Segment Start: Supplied data
-- ==== Sys2Proof/Machine/Spad.lean ====
section
/-! DEFINITION. The scratchpad of a core: banks and the interleave (R153), decoding a word under its class (R158, R159), reads and
writes of a word in each bank state (R175, R176), scoreboard counts (R102) and the freeze (R98, R99). -/
-- Log entries (notes/assumptions): DESIGN CHOICE 17, 46, 52, 142, 167; DEDUCED 34, 43, 48.

namespace Sys2Proof.Machine

/-- Bit k of a 256-bit word as a number. -/
def bitAt (w : W256) (k : Nat) : Nat := if w.getLsbD k then 1 else 0

/-! ### Partitions and banks -/

/-- The valid partition of a word (R162). -/
def Spad.partOf (m : Spad) (w : Nat) : Option Part := (m.parts.map (·.2)).find? fun p => p.valid && decide (p.base ≤ w) && decide (w < p.bound)
/-- Whether a word has the weight class; a word in no partition is kept as ACT (R158). -/
def Spad.isWgt (m : Spad) (w : Nat) : Bool := match m.partOf w with | some p => p.wgt | none => false
/-- log2 of the interleave span: 16, 8 or 4 banks (R153); the reserved code is taken as 16. -/
def Spad.spanLog (m : Spad) : Nat := if m.ilv = 1 then 3 else if m.ilv = 2 then 2 else 4
/-- The bank of a word (R153). -/
def Spad.bankOf (m : Spad) (a : Nat) : Nat :=
  let k := m.spanLog
  let l := a % (2 ^ k * 1024)
  a / (2 ^ k * 1024) * 2 ^ k + (List.range 14).foldl (fun o i => if i % k = 0 && decide (i < 10 + k) then o ^^^ (l >>> i) % 2 ^ k else o) 0
/-- The row of a word in its bank (R153). -/
def Spad.rowOf (m : Spad) (a : Nat) : Nat := (a % (2 ^ m.spanLog * 1024)) >>> m.spanLog
/-- The word at a row of a bank: the one word of that row whose bank is `b`. -/
def Spad.wordAt (m : Spad) (b row : Nat) : Nat :=
  let w := 2 ^ m.spanLog
  let base := b / w * (w * 1024) + row * w
  match (List.range w).find? fun i => m.bankOf (base + i) = b with
  | some i => base + i
  | none => base
/-- A bank. -/
def Spad.bank (m : Spad) (b : Nat) : Bank := Tab.get {} m.banks b
/-- Writes a bank. -/
def Spad.setBank (b : Nat) (x : Bank) (m : Spad) : Spad := { m with banks := Tab.insert m.banks b x }
/-- Applies a function to a bank. -/
def Spad.modBank (b : Nat) (f : Bank → Bank) (m : Spad) : Spad := m.setBank b (f (m.bank b))
/-- Whether the bank of a word is ON. -/
def Spad.isOn (m : Spad) (w : Nat) : Bool := (m.bank (m.bankOf w)).st = .on
/-- The stored word. -/
def Spad.word (m : Spad) (w : Nat) : W256 := Tab.get 0 m.words w
/-- Stores a whole word: its wrong bits and its mark go (R159, R409). -/
def Spad.put (w : Nat) (d : W256) (poison : Bool) (m : Spad) : Spad :=
  { m with words := Tab.set 0 m.words w d, errs := Tab.set 0 m.errs w 0, poison := Tab.set false m.poison w poison }
/-- Zeroes the words of a bank. -/
def Spad.clearBank (b : Nat) (m : Spad) : Spad :=
  { m with words := m.words.filter fun x => decide (m.bankOf x.1 ≠ b), errs := m.errs.filter fun x => decide (m.bankOf x.1 ≠ b),
           poison := m.poison.filter fun x => decide (m.bankOf x.1 ≠ b) }

/-! ### Scoreboards -/

/-- A scoreboard entry of a core. -/
def Core.sbEnt (k : Core) (n : Nat) : Sb := Tab.get {} k.sb n
/-- Adds to a scoreboard count (R102). -/
def Core.sbAdd (n : Nat) (v : W32) (k : Core) : Core :=
  { k with sb := Tab.set {} k.sb n { k.sbEnt n with count := (k.sbEnt n).count + v } }
/-- A word that lands counts in every entry whose range holds it (R102). -/
def Core.landed (w : Nat) (k : Core) : Core :=
  (List.range 16).foldl (fun k n => if (k.sbEnt n).base ≤ w ∧ w < (k.sbEnt n).base + (k.sbEnt n).len then k.sbAdd n 1 else k) k

/-! ### Decoding a word (R159) -/

/-- What decoding found. -/
inductive EccOut | clean | ce1 | ce2 | ue
  deriving DecidableEq, Repr

/-- Decodes a word with `n` wrong bits under its class. Beyond the code's guarantee a free value says which of the outcomes the
manual allows comes about (notes/assumptions/17.md). -/
def eccDecode (wgt : Bool) (n fresh : Nat) (d : W256) : W256 × EccOut :=
  if n = 0 then (d, .clean)
  else if n = 1 then (d, .ce1)
  else if n = 2 then if wgt then (d, .ce2) else (0, .ue)
  else if n = 3 && wgt then (0, .ue)
  else
    let silent := !((!wgt && n = 3) || (wgt && (n = 4 || n = 5)))
    match Config.eccOutcome fresh d % 4 with
    | 1 => (Config.eccData fresh d, .ce1)
    | 2 => (Config.eccData fresh d, if wgt then .ce2 else .ce1)
    | 3 => if silent then (Config.eccData fresh d, .clean) else (0, .ue)
    | _ => (0, .ue)

/-- A word read: its data, whether it is poisoned, and whether it took a double-bit correction. -/
structure SpdRead where
  data : W256
  poison : Bool
  ce2 : Bool
  deriving DecidableEq, Repr

/-- Counts what decoding a stored word found and marks an uncorrectable word (R159, R178). -/
def State.spdCount (c w : Nat) (o : EccOut) (s : State) : State :=
  match o with
  | .clean => s
  | .ce1 => s.modSpd c fun m => { m with ce1 := satInc m.ce1 }
  | .ce2 => s.modSpd c fun m => { m with ce2 := satInc m.ce2 }
  | .ue =>
    let b := (s.core c).spd.bankOf w
    let s := s.modSpd c fun m => { m with ue := satInc m.ue, ueSeen := true, ueWord := w, ueValid := true,
                                          errs := Tab.set 0 m.errs w 0, poison := Tab.set false m.poison w true }
    s.record 0x0030 (coreDie c) (leBytes 2 w ++ b8 b) c

/-- Reads a word of an ON bank: a marked word returns poison, any other word decodes under its class. -/
def State.spdReadOn (c w : Nat) (s : State) : SpdRead × State :=
  let m := (s.core c).spd
  if Tab.get false m.poison w then (⟨0, true, false⟩, s)
  else
    let n := Tab.get 0 m.errs w
    let (d, o) := eccDecode (m.isWgt w) n s.fresh (m.word w)
    let s := if n > 2 then { s with fresh := s.fresh + 1 } else s
    (⟨d, o = .ue, o = .ce2⟩, s.spdCount c w o)

/-! ### Writes -/

/-- A write that meets a bank that is not ON: discarded, counted, and the first of the episode recorded (R175, R176). -/
def State.spdDiscard (c requester w : Nat) (s : State) : State :=
  let m := (s.core c).spd
  let b := m.bankOf w
  let s' := s.modSpd c fun m => { m.modBank b fun x => { x with episode := true } with unpwrDisc := satInc m.unpwrDisc, unpwr := true }
  if (m.bank b).episode then s' else s'.record 0x0031 (coreDie c) (b8 b ++ b8 requester ++ leBytes 2 w) c

/-- A bank takes a write of a whole word; true when the word landed (R102, R175). -/
def State.storeWord (c requester w : Nat) (d : W256) (poison : Bool) (s : State) : State × Bool :=
  if (s.core c).spd.isOn w then (s.modCore c fun k => Core.landed w (k.modSpd (Spad.put w d poison)), true)
  else (s.spdDiscard c requester w, false)

/-- A bank takes a write under a mask: a read-modify-write (R161), which leaves a poisoned word poisoned (R159); `poison` marks what is
written. A double-bit correction of the read inside the bank counts, and does not freeze the core, whose units do not wait for that word
(DESIGN CHOICE: the manual does not say whether R98's 'any read by this core' takes it in; notes/assumptions/167.md). -/
def State.storeMask (c requester w : Nat) (d mask : W256) (s : State) (poison : Bool := false) : State × Bool :=
  if (s.core c).spd.isOn w then
    let (r, s) := s.spdReadOn c w
    (s.modCore c fun k => Core.landed w (k.modSpd (Spad.put w ((r.data &&& ~~~mask) ||| (d &&& mask)) (r.poison || poison))), true)
  else (s.spdDiscard c requester w, false)

/-! ### What a bank has accepted (R173) -/

/-- A word that was read through a window lands at the requester (R128, R129, R175): a word, or one bit of each row of a gathered plane, a
write under a mask (R161). `pre` comes before each. -/
def State.landWith (pre : Nat → Nat → State → State) (c : Nat) (l : Landing) (d : W256) (poison : Bool) (s : State) : State :=
  match l with
  | .word dst => ((pre c dst s).storeWord c c dst d poison).1
  | .lane base ostr plane lane => (List.range 256).foldl (fun s r =>
      let w := base + r * ostr + plane
      ((pre c w s).storeMask c c w (BitVec.ofNat 256 (bitAt d r) <<< lane) (BitVec.ofNat 256 (2 ^ lane)) poison).1) s

/-- A bank serves a request that it accepted: the word is written, or read and its answer lands at the requester. -/
def State.serveWith (pre : Nat → Nat → State → State) (c : Nat) (q : QReq) (s : State) : State :=
  match q.body with
  | .write d p => (s.storeWord c (q.src / 4) q.word d p).1
  | .read l => let (r, s) := s.spdReadOn c q.word; s.landWith pre (q.src / 4) l r.data r.poison

/-- The requests that a bank has accepted retire, oldest first (R173). A write that it accepted while ON completes through DRAINING (R175). An
answer that lands in a bank which holds requests of its own comes after those: `fuel` bounds how many banks wait on one another. -/
def State.emptyBank : Nat → Nat → Nat → State → State
  | 0, _, _, s => s
  | fuel + 1, c, b, s =>
    let x := (s.core c).spd.bank b
    if x.queue.isEmpty then s
    else
      let s := s.modSpd c (Spad.modBank b fun x => { x with queue := [], st := .on })
      let s := x.queue.foldl (fun s q => s.serveWith (fun c w s =>
        if (s.core c).spd.isOn w then State.emptyBank fuel c ((s.core c).spd.bankOf w) s else s) c q) s
      s.modSpd c (Spad.modBank b fun y => { y with st := x.st })
/-- The banks of the package, each of which empties its queue once. -/
def bankCount : Nat := 2304
/-- A bank's queue empties. -/
def State.bankRetire (c b : Nat) (s : State) : State := s.emptyBank bankCount c b
/-- A request at the bank of a word comes after those that the bank has accepted before it (R173); one that is not ON takes none. -/
def State.retireAt (c w : Nat) (s : State) : State :=
  if (s.core c).spd.isOn w then s.bankRetire c ((s.core c).spd.bankOf w) else s
/-- A window word that was read lands at the requester. -/
def State.land (c : Nat) (l : Landing) (d : W256) (poison : Bool) (s : State) : State := s.landWith State.retireAt c l d poison
/-- A bank serves a request. -/
def State.bankServe (c : Nat) (q : QReq) (s : State) : State := s.serveWith State.retireAt c q

/-! ### Local accesses -/

/-- A local read: a bank that is not ON returns a poisoned word (R175). -/
def State.spdRead (c w : Nat) (s : State) : SpdRead × State :=
  if (s.core c).spd.isOn w then (s.retireAt c w).spdReadOn c w else (⟨0, true, false⟩, s)

/-- Local reads of words in order, with the positions at which a double-bit correction fell. -/
def State.spdReads (c : Nat) (ws : List Nat) (s : State) : List SpdRead × State :=
  ws.foldl (fun r w => let (x, s) := r.2.spdRead c w; (r.1 ++ [x], s)) ([], s)

/-- A write of a whole word at core `c`; true when the word landed. -/
def State.spdWrite (c requester w : Nat) (d : W256) (poison : Bool) (s : State) : State × Bool :=
  (s.retireAt c w).storeWord c requester w d poison

/-- A write under a mask. -/
def State.spdWriteMask (c requester w : Nat) (d mask : W256) (s : State) (poison : Bool := false) : State × Bool :=
  (s.retireAt c w).storeMask c requester w d mask poison

/-- Words are zeroed ahead of the lanes that land in them, which count instead: no scoreboard counts these (R102, R129). -/
def State.clearWords (c : Nat) (ws : List Nat) (s : State) : State :=
  ws.foldl (fun s w => (s.retireAt c w).modSpd c fun m => if m.isOn w then m.put w 0 false else m) s

/-- Local writes of whole words, in order. -/
def State.spdWrites (c : Nat) (ws : List (Nat × W256)) (s : State) : State :=
  ws.foldl (fun s x => (s.spdWrite c c x.1 x.2 false).1) s

/-- Bits upset since the words were last written (R159). -/
def State.upset (c : Nat) (ups : List Upset) (s : State) : State :=
  s.modSpd c fun m => { m with errs := ups.foldl (fun e u => Tab.set 0 e u.word (Tab.get 0 e u.word + u.bits)) m.errs }

/-! ### The freeze -/

/-- The cycles that intervals (start, length) in ascending order of start cover from `upto` on. -/
def coverFrom : Nat → List (Nat × Nat) → Nat
  | _, [] => 0
  | upto, (a, n) :: rest => (a + n - max upto a) + coverFrom (max upto (a + n)) rest
/-- The cycles frozen by freezes that begin at given cycles for given lengths: those that overlap merge (R99). -/
def mergedFreeze (fs : List (Nat × Nat)) : Nat := coverFrom 0 (fs.insertionSort fun x y => x.1 ≤ y.1)

/-- Freezes a core for double-bit corrections due at the given cycles from now, 6 cycles each (R98), and for accesses that came late: the
cycle from now at which each was due and by how much (R157). Freezes merge with one another and with those begun before (R99). The
counts stop at 0xFFFF_FFFF (DESIGN CHOICE, notes/assumptions/142.md). -/
def Core.freezeFor (due : List Nat) (late : List (Nat × Nat)) (k : Core) : Core :=
  match due.map (fun d => (k.cycle + d, 6)) ++ late.map fun l => (k.cycle + l.1, l.2) with
  | [] => k
  | new =>
    let old := k.frzMarks.filter fun x => decide (k.cycle < x.1 + x.2)
    { k with frzEvents := satAdd k.frzEvents due.length, freeze := k.freeze + (mergedFreeze (old ++ new) - mergedFreeze old),
             frzMarks := old ++ new, spd := { k.spd with starve := satAdd k.spd.starve late.length } }

/-- What comes late of an instruction's accesses in a unit: those of RESULT and SWASH at any span, those of the others only with a span narrower
than 16 banks (R157). -/
def Core.lateOf (u : UnitName) (late : List (Nat × Nat)) (k : Core) : List (Nat × Nat) :=
  if u = .result ∨ u = .swash ∨ k.spd.spanLog ≠ 4 then late.filter fun l => decide (0 < l.2) else []
/-- An instruction meets late accesses beside the reads whose corrections freeze the core (R157). -/
def State.starve (c : Nat) (u : UnitName) (late : List (Nat × Nat)) (s : State) : State :=
  s.modCore c fun k => k.freezeFor [] (k.lateOf u late)
/-- A core checks a word or plane with an uncorrectable error: its commits and outbound writes end (R245, R407). -/
def State.sawUe (c : Nat) (ue : Bool) (s : State) : State := s.modCore c fun k => { k with ue := k.ue || ue }

/-- The data of reads. -/
def datas (rs : List SpdRead) : List W256 := rs.map fun r => r.data
/-- Whether a read was poisoned. -/
def poisoned (rs : List SpdRead) : Bool := rs.any fun r => r.poison
/-- The positions in a list of reads that took a double-bit correction. -/
def ce2At (rs : List SpdRead) : List Nat := (List.range rs.length).filter fun i => match rs[i]? with | some r => r.ce2 | none => false

/-- Whether a core is frozen: by corrections, or until its energy account is positive again (R98, R385). -/
def Core.frozen (k : Core) : Bool := decide (0 < k.freeze) || k.pfreeze

end Sys2Proof.Machine
end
Segment End: Supplied data
» **Exercise details**
Reproduce exactly the lines of the records above from the one with "def Spad.clearBank (b" to the one with "manual allows comes", both included, and leave out everything else.

» **Result for this exercise**
def Spad.clearBank (b : Nat) (m : Spad) : Spad :=
  { m with words := m.words.filter fun x => decide (m.bankOf x.1 ≠ b), errs := m.errs.filter fun x => decide (m.bankOf x.1 ≠ b),
           poison := m.poison.filter fun x => decide (m.bankOf x.1 ≠ b) }

/-! ### Scoreboards -/

/-- A scoreboard entry of a core. -/
def Core.sbEnt (k : Core) (n : Nat) : Sb := Tab.get {} k.sb n
/-- Adds to a scoreboard count (R102). -/
def Core.sbAdd (n : Nat) (v : W32) (k : Core) : Core :=
  { k with sb := Tab.set {} k.sb n { k.sbEnt n with count := (k.sbEnt n).count + v } }
/-- A word that lands counts in every entry whose range holds it (R102). -/
def Core.landed (w : Nat) (k : Core) : Core :=
  (List.range 16).foldl (fun k n => if (k.sbEnt n).base ≤ w ∧ w < (k.sbEnt n).base + (k.sbEnt n).len then k.sbAdd n 1 else k) k

/-! ### Decoding a word (R159) -/

/-- What decoding found. -/
inductive EccOut | clean | ce1 | ce2 | ue
  deriving DecidableEq, Repr

/-- Decodes a word with `n` wrong bits under its class. Beyond the code's guarantee a free value says which of the outcomes the
manual allows comes about (notes/assumptions/17.md). -/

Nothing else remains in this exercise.